→ **What the exercise asks**:
Could you reproduce the lines below from the one with "inductive RvSize where" through the one with "R411: the path"? Keep both ends and add nothing.

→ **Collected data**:
-- ==== Sys2Proof/Args.lean ====
section
/-! DEFINITION. The operand types of the commands: register names, address forms, sources of command blocks,
requesters and reported readings. -/

namespace Sys2Proof

/-- A scalar register s0 to s31 (R80). -/
abbrev SReg := Fin 32

/-- A vector register v0 to v255 (R58). -/
abbrev VReg := Fin 256

/-- R93: the second vector source: a register, or the broadcast of ss[31:0] (mod[10] = 1). -/
inductive VSrc where
  | reg (v : VReg)
  | bcast (s : SReg)
  deriving DecidableEq, Repr

/-- R87: a descriptor address: `desc`, or sa[21:0] + desc when mod[10] = 1. -/
structure DescArg where
  base : Option SReg
  desc : BitVec 22
  deriving DecidableEq, Repr

/-- R93: a store address of VLD or VST: `addr`, or ss + addr when mod[11] = 1. -/
structure StAddr where
  base : Option SReg
  addr : BitVec 22
  deriving DecidableEq, Repr

/-- R95: a memory address of LOAD or STORE: sa + imm in the device-virtual space, or in the context window whose id
is sc[15:0]. -/
structure MemArg where
  sa : SReg
  imm : W32
  ctx : Option SReg
  deriving DecidableEq, Repr

/-- Where a command block of an engine comes from: a work order the module has taken (its number among the started
orders), or a submit register of a partition naming a block in its device-virtual space (R257, R267, R299). -/
inductive CmdSrc where
  | order (k : Nat)
  | submit (p : PartNo) (addr : W64)
  deriving DecidableEq, Repr

/-- R335, R351: how a folio control message of another module comes: the port, and the dst and dst_part of its header. -/
structure FolioVia where
  port : PortNo
  dst : W32
  part : Byte
  deriving DecidableEq, Repr

/-- R334, R351: what a folio control message holds besides its own fields: the folio's global id, and how it comes from another
module. -/
structure SpanMsg where
  globalId : W64
  via : Option FolioVia
  deriving DecidableEq, Repr

/-- R246, R456: a sealed folio has been applied: its slot, and the granules whose journal records were found poisoned. -/
structure Applied where
  id : BitVec 14
  lost : List Nat
  deriving DecidableEq, Repr

/-- R220, R309: a flash program: of the i-th migration under way, or of the i-th page of the write-back areas. -/
inductive ProgSrc where
  | move (i : Nat)
  | writeback (i : Nat)
  deriving DecidableEq, Repr

/-- R278: a charge that waits on a spill: the i-th waiting order, or the i-th waiting move. -/
inductive SpillWaiter where
  | order (i : Nat)
  | move (i : Nat)
  deriving DecidableEq, Repr

/-- R104: the privilege modes of a rubric core. -/
inductive RvMode where
  | m | hs | vs | vu | u
  deriving DecidableEq, Repr

/-- Access sizes of a rubric core: 1, 2, 4 or 8 bytes. -/
inductive RvSize where
  | b | h | w | d
  deriving DecidableEq, Repr

/-- Who reads a register: a function of the host (0 the PF, 1 to 8 a VF), or a rubric core. -/
inductive Requester where
  | host (fn : BitVec 4)
  | hart (k : Fin 24)
  deriving DecidableEq, Repr

/-- R411: the path a WMP request arrived on, which fixes its domain: UDP on the side-band, MCTP over I3C (`secured`:
inside an SPDM session), MCTP over PCI Express, a mailbox channel, the relay of a partition's runtime. -/
inductive WmpPath where
  | udp (addr : W128) (port : W16) (secured : Bool)
  | i3c (eid : Byte) (secured : Bool)
  | pcie (eid : Byte)
  | mailbox (ch : Fin 2)
  | relay (p : PartNo)
  deriving DecidableEq, Repr

/-- R476: the paths of the SPDM responder: a management requester, or a Haros port's control lane. -/
inductive SpdmPath where
  | i3c (eid : Byte)
  | udp (addr : W128) (port : W16)
  | pcie (eid : Byte)
  | doe
  | link (p : PortNo)
  | endToEnd (peer : W32)
  deriving DecidableEq, Repr

/-- R425, R476: the bus of an MCTP endpoint: I3C, PCI Express. -/
inductive MctpBus where
  | i3c | pcie
  deriving DecidableEq, Repr

/-- R425: an MCTP control message the module answers: endpoint discovery, assignment of the endpoint identifier, the query of the
identifier, the supported message types. -/
inductive MctpCmd where
  | discover
  | setEid (eid : Byte)
  | getEid
  | types
  deriving DecidableEq, Repr

/-- R506: the path of a firmware-update agent (`secured`: inside an SPDM session). -/
inductive PldmPath where
  | i3c (eid : Byte) (secured : Bool)
  | pcie (eid : Byte)
  deriving DecidableEq, Repr

/-- R486: a counter: counter k of core n, or of die d (0 to 3 memory-side, 4 and 5 I/O). -/
inductive CounterId where
  | core (n : CoreNo) (k : Fin 8)
  | die (d : Fin 6) (k : Fin 16)
  deriving DecidableEq, Repr

/-- R320, R322: flits of DATA as the decoder of a port hands them over, 256 B each: `at_` is the place of the first among the
five flits of its pair of codewords, `symErrs` the symbol errors found in each codeword from that pair on. -/
structure FlitBurst where
  flits : List (List Byte)
  at_ : Fin 5
  symErrs : List Nat
  deriving DecidableEq, Repr

/-- R342: a TIME flit as a port receives it, with the sixteenths of a tick at its arrival. -/
structure TimeMsg where
  flit : List Byte
  frac : BitVec 4
  deriving DecidableEq, Repr

/-- R440: a unit of the power policy: a core, a compute die, the HBM stacks of a die share. -/
inductive PUnit where
  | core (n : CoreNo)
  | die (c : CDie)
  | hbm (c : CDie)
  deriving DecidableEq, Repr

/-- R444: the highest readings of a 1 ms report, in degrees: compute dies, memory-side dies, I/O dies, HBM stacks, coolant
inlet and outlet. -/
structure TempReport where
  cMax : Byte
  mMax : Byte
  xMax : Byte
  hbmMax : Byte
  inlet : Byte
  outlet : Byte
  deriving DecidableEq, Repr

/-- R498, R499: what the tests of a bring-up find: cores that fail their self-test, compute dies that fail, the die shares of
flash channels that fail their scan, a memory-side or I/O die lost or no PLL lock, PCI Express trained. -/
structure BringupOutcome where
  badCores : BitVec 128
  badDies : BitVec 8
  badFlash : BitVec 8
  fatal : Bool
  pcieUp : Bool
  deriving DecidableEq, Repr

/-- R467, R458: an on-package link: a mesh link, named by the router its receiver lies at, an edge port of a compute die, a segment
of the perimeter ring (16 + k, clockwise from X0). -/
inductive PathLink where
  | mesh (router : CoreNo)
  | edge (c : CDie)
  | segment (k : Fin 16)
  deriving DecidableEq, Repr

/-- R462: a unit whose SRAM counts its errors: a compute core, a rubric core. -/
inductive SramUnit where
  | core (n : CoreNo)
  | hart (k : Fin 24)
  deriving DecidableEq, Repr

/-- R462: the errors of a unit's SRAM, uncorrectable and correctable. -/
structure SramErrors where
  unit : SramUnit
  lost : Nat
  fixed : Nat
  deriving DecidableEq, Repr

/-- R454: what a scrub read finds: nothing; an error corrected, with the bits; an uncorrectable error, with the symbols in error. -/
inductive ScrubFound where
  | clean
  | corrected (nbits : Nat)
  | lost (symbols : Nat)
  deriving DecidableEq, Repr

/-- Registers of a core block (R70 to R74, R80, R84, R103, R240). -/
inductive CoreReg where
  | ctrl | status | pc | startPc | id | group | rngSeed | rngState | rotBase | rotCtrl | wdog | progSrc | progCtrl
  | arg (i : Fin 3)
  | faultCode | faultPc | faultTile | faultNeed | faultHave | event | eventCtrl | folio
  deriving DecidableEq, Repr

/-- Registers of a multicast set (R198). -/
inductive McastReg where
  | members | ctrl | win | len | status
  deriving DecidableEq, Repr

/-- Registers of a partition control block (R227, R257, R267, R299). -/
inductive PartReg where
  | ptRoot | ruleBase | ruleCtrl | ruleTail | ruleCur | ruleStatus | folioSubmit | folioStatus | inkSubmit | inkStatus
  | codexSubmit | codexStatus
  deriving DecidableEq, Repr

/-- Registers of a die share (R209, R216). -/
inductive ShareReg where
  | key
  | ftBase (tier : Fin 3)
  deriving DecidableEq, Repr

/-- Registers of a port block (R330). -/
inductive PortReg where
  | ctrl | status | peer | arb | err
  deriving DecidableEq, Repr

/-- Registers of a ring (R190). -/
inductive RingReg where
  | ctrl | epoch | member | succ | pred | sqBase | sqTail | land | status
  deriving DecidableEq, Repr

/-- Registers of an Ethernet queue pair (R346). -/
inductive EthReg where
  | ctrl | txBase | rxBase | ptr | filter
  deriving DecidableEq, Repr

/-- GLB_ and PWR_ registers. -/
inductive GlbReg where
  | dieMap | clkStatus | time | timeStatus | folioEpoch | bar2Base | irqCfg | errStatus | pwrStatus | pwrTemp | pwrHint
  deriving DecidableEq, Repr

/-- Registers of a submission queue (R394). -/
inductive SqReg where
  | base | cfg | tail | head
  deriving DecidableEq, Repr

/-- Registers of a completion queue (R395). -/
inductive CqReg where
  | base | cfg | head | status
  deriving DecidableEq, Repr

/-- Registers of a dictionary-mailbox channel (R426): the request as 131 words of 8 B; the response is read only. -/
inductive MbxReg where
  | ctrl | status | irq
  | req (w : Fin 131)
  deriving DecidableEq, Repr

/-- Registers of a core's counter block (R486). -/
inductive PmcCoreReg where
  | cycle | status
  | cnt (k : Fin 8)
  | sel (k : Fin 8)
  deriving DecidableEq, Repr

/-- Registers of a die's counter block (R486). -/
inductive PmcDieReg where
  | base | limit | status | approx
  | cnt (k : Fin 16)
  | sel (k : Fin 16)
  deriving DecidableEq, Repr

/-- Registers of the global counter block (R491 to R493). -/
inductive PmcReg where
  | ctrl | snapAddr | seq | freezeTime
  deriving DecidableEq, Repr

/-- Words of an MSI-X table entry (R407): message address, message data, vector control. -/
inductive MsixReg where
  | addr | data | ctrl
  deriving DecidableEq, Repr

/-- Every register of the module (R7, R8, R102, R391). Dies 4 and 5 of `pmcDie` are the I/O dies. -/
inductive RegId where
  | core (n : CoreNo) (r : CoreReg)
  | mcast (m : MDie) (set : Fin 16) (r : McastReg)
  | part (m : MDie) (p : PartNo) (r : PartReg)
  | share (c : CDie) (r : ShareReg)
  | ctxBase (m : MDie)
  | codexBase (m : MDie)
  | port (p : PortNo) (r : PortReg)
  | ring (n : Fin 16) (r : RingReg)
  | portMap (l : Fin 30)
  | timeState
  | timeRoot
  | eth (x : Fin 2) (q : Fin 64) (r : EthReg)
  | glb (r : GlbReg)
  | sq (q : Fin 1024) (r : SqReg)
  | cq (c : Fin 1024) (r : CqReg)
  | pwBar2 (p : PartNo)
  | pwEvent (p : PartNo)
  | sqAlias (p : PartNo) (q : Fin 1024)
  | cqAlias (p : PartNo) (c : Fin 1024)
  | slotRelease (p : PartNo) (slot : Fin 4096)
  | msix (fn : Fin 9) (v : Fin 2048) (r : MsixReg)
  | pba (fn : Fin 9) (w : Fin 32)
  | vfEnable (f : Fin 8)
  | mbx (ch : Fin 2) (r : MbxReg)
  | pmcCore (n : CoreNo) (r : PmcCoreReg)
  | pmcDie (d : Fin 6) (r : PmcDieReg)
  | pmc (r : PmcReg)
  deriving DecidableEq, Repr

end Sys2Proof
end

→ **Task result**:
inductive RvSize where
  | b | h | w | d
  deriving DecidableEq, Repr

/-- Who reads a register: a function of the host (0 the PF, 1 to 8 a VF), or a rubric core. -/
inductive Requester where
  | host (fn : BitVec 4)
  | hart (k : Fin 24)
  deriving DecidableEq, Repr

/-- R411: the path a WMP request arrived on, which fixes its domain: UDP on the side-band, MCTP over I3C (`secured`:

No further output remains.